For the entries below, the expected answer is the line with "A temperature is", the line with "compares, adds and", and every line between them, exactly as written, and nothing more.

** Opening Data section block **

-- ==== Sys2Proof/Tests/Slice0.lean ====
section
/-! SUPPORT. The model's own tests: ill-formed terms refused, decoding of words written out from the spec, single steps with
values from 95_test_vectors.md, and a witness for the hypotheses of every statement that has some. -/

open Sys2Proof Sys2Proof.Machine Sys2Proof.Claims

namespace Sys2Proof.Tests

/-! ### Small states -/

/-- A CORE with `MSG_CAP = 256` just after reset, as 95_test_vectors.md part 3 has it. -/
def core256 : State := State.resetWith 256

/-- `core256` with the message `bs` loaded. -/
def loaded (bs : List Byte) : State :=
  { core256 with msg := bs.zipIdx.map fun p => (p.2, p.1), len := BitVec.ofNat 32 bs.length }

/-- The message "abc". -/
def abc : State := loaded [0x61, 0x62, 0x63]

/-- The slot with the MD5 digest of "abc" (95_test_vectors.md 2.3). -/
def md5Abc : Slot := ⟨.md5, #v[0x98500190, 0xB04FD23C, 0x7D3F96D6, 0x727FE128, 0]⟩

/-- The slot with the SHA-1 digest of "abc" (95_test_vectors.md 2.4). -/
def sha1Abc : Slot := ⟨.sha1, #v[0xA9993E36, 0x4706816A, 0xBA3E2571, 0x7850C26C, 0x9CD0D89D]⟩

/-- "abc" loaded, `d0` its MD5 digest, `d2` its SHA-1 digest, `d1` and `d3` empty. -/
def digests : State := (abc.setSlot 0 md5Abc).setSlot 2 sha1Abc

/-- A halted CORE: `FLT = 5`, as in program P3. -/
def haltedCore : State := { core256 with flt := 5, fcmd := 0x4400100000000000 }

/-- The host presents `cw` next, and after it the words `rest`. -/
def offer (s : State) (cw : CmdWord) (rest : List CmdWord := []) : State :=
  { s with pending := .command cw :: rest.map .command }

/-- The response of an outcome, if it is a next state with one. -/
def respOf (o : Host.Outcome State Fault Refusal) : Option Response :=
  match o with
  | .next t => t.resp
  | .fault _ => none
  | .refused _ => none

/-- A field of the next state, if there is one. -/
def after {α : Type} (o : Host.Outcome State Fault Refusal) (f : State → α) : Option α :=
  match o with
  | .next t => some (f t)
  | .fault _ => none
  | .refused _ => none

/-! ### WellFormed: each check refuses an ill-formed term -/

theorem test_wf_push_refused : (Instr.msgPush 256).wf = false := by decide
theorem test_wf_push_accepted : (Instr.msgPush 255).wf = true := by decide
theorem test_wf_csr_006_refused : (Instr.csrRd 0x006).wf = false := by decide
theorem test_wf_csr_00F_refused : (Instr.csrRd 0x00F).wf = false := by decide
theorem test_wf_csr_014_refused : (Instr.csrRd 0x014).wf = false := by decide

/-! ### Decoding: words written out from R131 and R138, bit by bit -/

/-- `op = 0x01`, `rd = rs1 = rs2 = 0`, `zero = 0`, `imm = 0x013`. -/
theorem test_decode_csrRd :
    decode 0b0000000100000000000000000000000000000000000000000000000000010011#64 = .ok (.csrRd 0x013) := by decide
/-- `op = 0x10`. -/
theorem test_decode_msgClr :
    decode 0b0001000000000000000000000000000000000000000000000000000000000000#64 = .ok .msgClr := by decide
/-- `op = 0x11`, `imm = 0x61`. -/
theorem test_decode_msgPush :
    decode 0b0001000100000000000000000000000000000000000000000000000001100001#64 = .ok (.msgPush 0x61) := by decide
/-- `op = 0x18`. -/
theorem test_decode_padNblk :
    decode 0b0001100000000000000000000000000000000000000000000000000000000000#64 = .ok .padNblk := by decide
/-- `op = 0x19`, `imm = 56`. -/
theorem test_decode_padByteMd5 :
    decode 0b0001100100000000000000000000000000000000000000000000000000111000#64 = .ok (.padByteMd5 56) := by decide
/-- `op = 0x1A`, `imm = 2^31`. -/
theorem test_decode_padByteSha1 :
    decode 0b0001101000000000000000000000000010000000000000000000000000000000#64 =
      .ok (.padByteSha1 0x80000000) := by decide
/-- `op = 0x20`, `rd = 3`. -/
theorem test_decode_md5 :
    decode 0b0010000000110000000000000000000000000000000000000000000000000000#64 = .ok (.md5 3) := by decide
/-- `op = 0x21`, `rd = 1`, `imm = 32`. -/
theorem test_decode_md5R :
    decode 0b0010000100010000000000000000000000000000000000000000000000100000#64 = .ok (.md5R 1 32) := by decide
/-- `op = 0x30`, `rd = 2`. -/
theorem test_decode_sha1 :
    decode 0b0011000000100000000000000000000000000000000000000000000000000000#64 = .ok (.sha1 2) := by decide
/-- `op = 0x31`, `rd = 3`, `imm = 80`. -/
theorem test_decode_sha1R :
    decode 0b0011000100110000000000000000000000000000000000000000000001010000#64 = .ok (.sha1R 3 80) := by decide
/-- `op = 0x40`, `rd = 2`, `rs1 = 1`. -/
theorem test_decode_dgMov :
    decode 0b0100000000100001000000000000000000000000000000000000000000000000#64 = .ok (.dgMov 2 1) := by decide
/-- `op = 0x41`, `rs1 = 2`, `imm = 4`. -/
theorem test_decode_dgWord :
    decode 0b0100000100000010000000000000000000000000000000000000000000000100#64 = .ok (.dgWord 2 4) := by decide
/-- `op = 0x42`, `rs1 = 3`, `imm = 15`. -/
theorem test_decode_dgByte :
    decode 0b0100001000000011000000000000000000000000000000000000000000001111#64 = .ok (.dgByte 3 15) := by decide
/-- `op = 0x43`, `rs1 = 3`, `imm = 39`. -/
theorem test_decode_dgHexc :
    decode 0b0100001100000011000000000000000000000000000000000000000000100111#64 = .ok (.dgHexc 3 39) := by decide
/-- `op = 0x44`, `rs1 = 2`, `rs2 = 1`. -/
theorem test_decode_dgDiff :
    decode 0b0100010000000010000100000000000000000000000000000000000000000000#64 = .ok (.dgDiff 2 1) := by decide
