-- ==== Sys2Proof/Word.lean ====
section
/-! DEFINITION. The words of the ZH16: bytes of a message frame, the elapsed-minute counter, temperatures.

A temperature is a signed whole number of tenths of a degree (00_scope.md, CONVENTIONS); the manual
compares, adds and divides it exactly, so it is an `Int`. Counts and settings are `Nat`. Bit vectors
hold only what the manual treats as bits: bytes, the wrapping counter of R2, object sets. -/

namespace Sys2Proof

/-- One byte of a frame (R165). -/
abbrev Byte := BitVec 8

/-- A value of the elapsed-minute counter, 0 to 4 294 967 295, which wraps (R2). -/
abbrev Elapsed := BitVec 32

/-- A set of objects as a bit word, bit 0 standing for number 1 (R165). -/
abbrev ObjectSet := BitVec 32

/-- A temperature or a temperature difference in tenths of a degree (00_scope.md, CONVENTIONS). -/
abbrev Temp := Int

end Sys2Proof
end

** Closing Data section block **

• Response:
A temperature is a signed whole number of tenths of a degree (00_scope.md, CONVENTIONS); the manual
compares, adds and divides it exactly, so it is an `Int`. Counts and settings are `Nat`. Bit vectors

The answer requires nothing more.